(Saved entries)
-- ==== Sys2Proof/Machine/HostPort.lean ====
section
/-! DEFINITION. The host's accesses (R50 to R60), the turns of the two agents and of the platform (R18, R63, R250), and
how a command comes to stand where the next step runs it. -/

namespace Sys2Proof.Machine

/-- The window offset of key byte 0 (R51, R52). -/
def keyWindowBase : Nat := 0x1000

/-- The first window offset past the thirteen registers (R51). -/
def registerEnd : Nat := 0x0034

/-- Whether a window offset lies in the key window (R51). -/
def State.inKeyWindow (s : State) (off : Nat) : Bool :=
  decide (keyWindowBase ≤ off) && decide (off < keyWindowBase + s.cfg.keyBytes)

/-- `Issue(w)` (R200): an illegal word is rejected, a command is issued by its meaning. Run with BUSY = 0. -/
def issueWord (w : Word) (s : State) : Result :=
  match decodeWord w with
  | .ok i => exec i s
  | .error _ => .next (s.reject .illegal)

/-- `x[R] <- v` as a host write does it (R53): CMD issues, STATUS and the results are read-only (R56). -/
def hostWriteReg (r : HostReg) (v : Word) (s : State) : Result :=
  match r with
  | .cmd => issueWord v s
  | .status | .res0 | .res1 | .res2 => .fault .roWrite
  | .seed | .len | .kbase | .rmin | .rmax | .arg0 | .arg1 | .arg2 => .next (s.writeReg r v)

/-- `HostWrite(off, n, v)` (R53). -/
def hostWrite (off n : Nat) (v : Word) (s : State) : Result :=
  if s.busy then .fault .busyAccess
  else if s.inKeyWindow off then
    if widthOk n && off % n == 0 then .next { s with keymem := s.keymem.memWrite (off - keyWindowBase) n v }
    else .fault .badAccess
  else if off < registerEnd then
    if n == 4 && off % 4 == 0 then
      match HostReg.atOffset off with
      | some r => hostWriteReg r v s
      | none => .fault .unmapped
    else .fault .badAccess
  else .fault .unmapped

/-- `HostRead(off, n)` (R55): the value read, or the fault raised. A read changes no state of NHE. -/
def hostRead (off n : Nat) (s : State) : Except Fault Word :=
  if s.busy && !(off == HostReg.offset .status && n == 4) then .error .busyAccess
  else if s.inKeyWindow off then
    if widthOk n && off % n == 0 then
      match s.keymem.memRead (off - keyWindowBase) n with
      | some v => .ok v
      | none => .error .uninitKey
    else .error .badAccess
  else if off < registerEnd then
    if n == 4 && off % 4 == 0 then
      match HostReg.atOffset off with
      | some r => if s.regWritten r then .ok (s.regVal r) else .error .uninitReg
      | none => .error .unmapped
    else .error .badAccess
  else .error .unmapped

/-- A host read made by the Host agent: the value joins what the host has read. -/
def State.hostReads (s : State) (v : Word) : State := { s with reads := s.reads ++ [v] }

/-- One move of the Host agent (R58, R63): the next access of its program, whole. `WAIT` reads STATUS and stays where it is
while bit 0 is set (R89). A host with no access left makes none. -/
def hostTurn (s : State) : Result :=
  match s.program with
  | [] => .next s
  | .write off n v :: rest => hostWrite off n v { s with program := rest }
  | .read off n :: rest =>
    match hostRead off n s with
    | .ok v => .next { s.hostReads v with program := rest }
    | .error r => .fault r
  | .wait :: rest =>
    match hostRead (HostReg.offset .status) 4 s with
    | .ok v => .next { s.hostReads v with program := if v.getLsbD 0 then s.program else rest }
    | .error r => .fault r

/-- `Perform` (R201), the Engine's move: enabled exactly when BUSY = 1, it runs the command latched in LOP. An Engine that
is not enabled makes no move. -/
def engineTurn (s : State) : Result :=
  if s.busy then
    match decodeOpcode s.lop with
    | .ok i => exec i s
    | .error _ => .refused .lopNotAnOpcode
  else .next s

/-- The move of one agent, or of the platform (R18, R250). -/
def takeTurn (t : Turn) (s : State) : Result :=
  match t with
  | .host => hostTurn s
  | .engine => engineTurn s
  | .reset => .next s.platformReset

/-- Whose move it is, and the state with that turn taken from the schedule (R63). Past the schedule's end the Engine moves
whenever it is enabled, so that every enabled Perform is eventually taken (R204), and else the Host. -/
def nextTurn (s : State) : Turn × State :=
  match s.schedule with
  | t :: rest => (t, { s with schedule := rest })
  | [] => (if s.busy then .engine else .host, s)

/-- One step of the machine: none once FAULT is set (R40), else one move. -/
def stepOnce (s : State) : Result :=
  match s.fault with
  | some r => .fault r
  | none => takeTurn (nextTurn s).1 (nextTurn s).2

/-- The state a run is left in by the outcome of a step taken from s: a model fault is recorded in FAULT and changes
nothing else (R13, R40, R201). -/
def State.record (s : State) (o : Result) : State :=
  match o with
  | .next t => t
  | .fault r => s.markFault r
  | .refused _ => s

/-- The command i latched as an accepted issue latches it (R200), the Engine's move next: the state whose next step
performs i. -/
def State.withLatched (s : State) (i : Instr) : State :=
  { s.accept i with fault := none, schedule := .engine :: s.schedule }

/-- The word w as the host's next write to CMD, with the Engine idle and the host's move next: the state whose next step
issues w. -/
def State.withCommandWrite (s : State) (w : Word) : State :=
  { s with
    status := s.status &&& ~~~statusBusy
    fault := none
    program := .write (HostReg.offset .cmd) 4 w :: s.program
    schedule := .host :: s.schedule }

end Sys2Proof.Machine

namespace Sys2Proof

/-- The window offset a platform address reaches (R50, R232): none outside the window at NHE_BASE, where the access is not
NHE's. -/
def Config.windowOffset (cfg : Config) (addr : Nat) : Option Nat :=
  if cfg.nheBase ≤ addr ∧ addr < cfg.nheBase + windowBytes then some (addr - cfg.nheBase) else none

/-- The accesses a statement of a host program makes (R88, R89). -/
def HostStmt.expand : HostStmt → List HostOp
  | .wr r imm => [.write r.offset 4 imm]
  | .rd r => [.read r.offset 4]
  | .wk8 koff imm => [.write (Machine.keyWindowBase + koff) 1 (imm.setWidth 32)]
  | .wk16 koff imm => [.write (Machine.keyWindowBase + koff) 2 (imm.setWidth 32)]
  | .wk32 koff imm => [.write (Machine.keyWindowBase + koff) 4 imm]
  | .rk8 koff => [.read (Machine.keyWindowBase + koff) 1]
  | .rk16 koff => [.read (Machine.keyWindowBase + koff) 2]
  | .rk32 koff => [.read (Machine.keyWindowBase + koff) 4]
  | .cmd i => [.write (HostReg.offset .cmd) 4 (encode i)]
  | .cmdWord w => [.write (HostReg.offset .cmd) 4 w]
  | .wait => [.wait]
  | .run i => [.write (HostReg.offset .cmd) 4 (encode i), .wait]
  | .ldkey koff bytes =>
    bytes.zipIdx.map fun p => .write (Machine.keyWindowBase + koff + p.2) 1 (p.1.setWidth 32)
  | .ldwords koff words => words.zipIdx.map fun p => .write (Machine.keyWindowBase + koff + 4 * p.2) 4 p.1

/-- The accesses of a host program, in its order (R63). -/
def hostAccesses (p : List HostStmt) : List HostOp := p.flatMap HostStmt.expand

end Sys2Proof
end

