-- ==== Sys2Proof/Machine/Step.lean ====
section
/-! DEFINITION. One step of the machine (R63: one move in one total order), and the state whose next step runs a given
command word. -/

namespace Sys2Proof.Machine

/-- One step: one move of the Host, of the Engine or of the platform. -/
def step (s : State) : Host.Outcome State Fault Refusal := stepOnce s

/-- The state s with the word w, numbered as spec/opcode_table.json numbers it, standing where the next step takes it from.
NHE fetches nothing (R67): the Engine performs the command latched in LOP, so a legal word is latched there as an accepted
issue latches it (assumption 4). A word that is no command is never latched; it stands as the host's next write to CMD,
where the next step issues it. -/
def State.withFetchWord (s : State) (nbits w : Nat) : State :=
  match decodeTableWord nbits w with
  | some i => s.withLatched i
  | none => s.withCommandWrite (BitVec.ofNat 32 (w % 2 ^ nbits))

end Sys2Proof.Machine
end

Exercise directions » The line with "else .fault .unmapped" marks the end; reproduce exactly every line from the start of the entries up to it, that line included.

Result »
-- ==== Sys2Proof/Machine/HostPort.lean ====
section
/-! DEFINITION. The host's accesses (R50 to R60), the turns of the two agents and of the platform (R18, R63, R250), and
how a command comes to stand where the next step runs it. -/

namespace Sys2Proof.Machine

/-- The window offset of key byte 0 (R51, R52). -/
def keyWindowBase : Nat := 0x1000

/-- The first window offset past the thirteen registers (R51). -/
def registerEnd : Nat := 0x0034

/-- Whether a window offset lies in the key window (R51). -/
def State.inKeyWindow (s : State) (off : Nat) : Bool :=
  decide (keyWindowBase ≤ off) && decide (off < keyWindowBase + s.cfg.keyBytes)

/-- `Issue(w)` (R200): an illegal word is rejected, a command is issued by its meaning. Run with BUSY = 0. -/
def issueWord (w : Word) (s : State) : Result :=
  match decodeWord w with
  | .ok i => exec i s
  | .error _ => .next (s.reject .illegal)

/-- `x[R] <- v` as a host write does it (R53): CMD issues, STATUS and the results are read-only (R56). -/
def hostWriteReg (r : HostReg) (v : Word) (s : State) : Result :=
  match r with
  | .cmd => issueWord v s
  | .status | .res0 | .res1 | .res2 => .fault .roWrite
  | .seed | .len | .kbase | .rmin | .rmax | .arg0 | .arg1 | .arg2 => .next (s.writeReg r v)

/-- `HostWrite(off, n, v)` (R53). -/
def hostWrite (off n : Nat) (v : Word) (s : State) : Result :=
  if s.busy then .fault .busyAccess
  else if s.inKeyWindow off then
    if widthOk n && off % n == 0 then .next { s with keymem := s.keymem.memWrite (off - keyWindowBase) n v }
    else .fault .badAccess
  else if off < registerEnd then
    if n == 4 && off % 4 == 0 then
      match HostReg.atOffset off with
      | some r => hostWriteReg r v s
      | none => .fault .unmapped
    else .fault .badAccess
  else .fault .unmapped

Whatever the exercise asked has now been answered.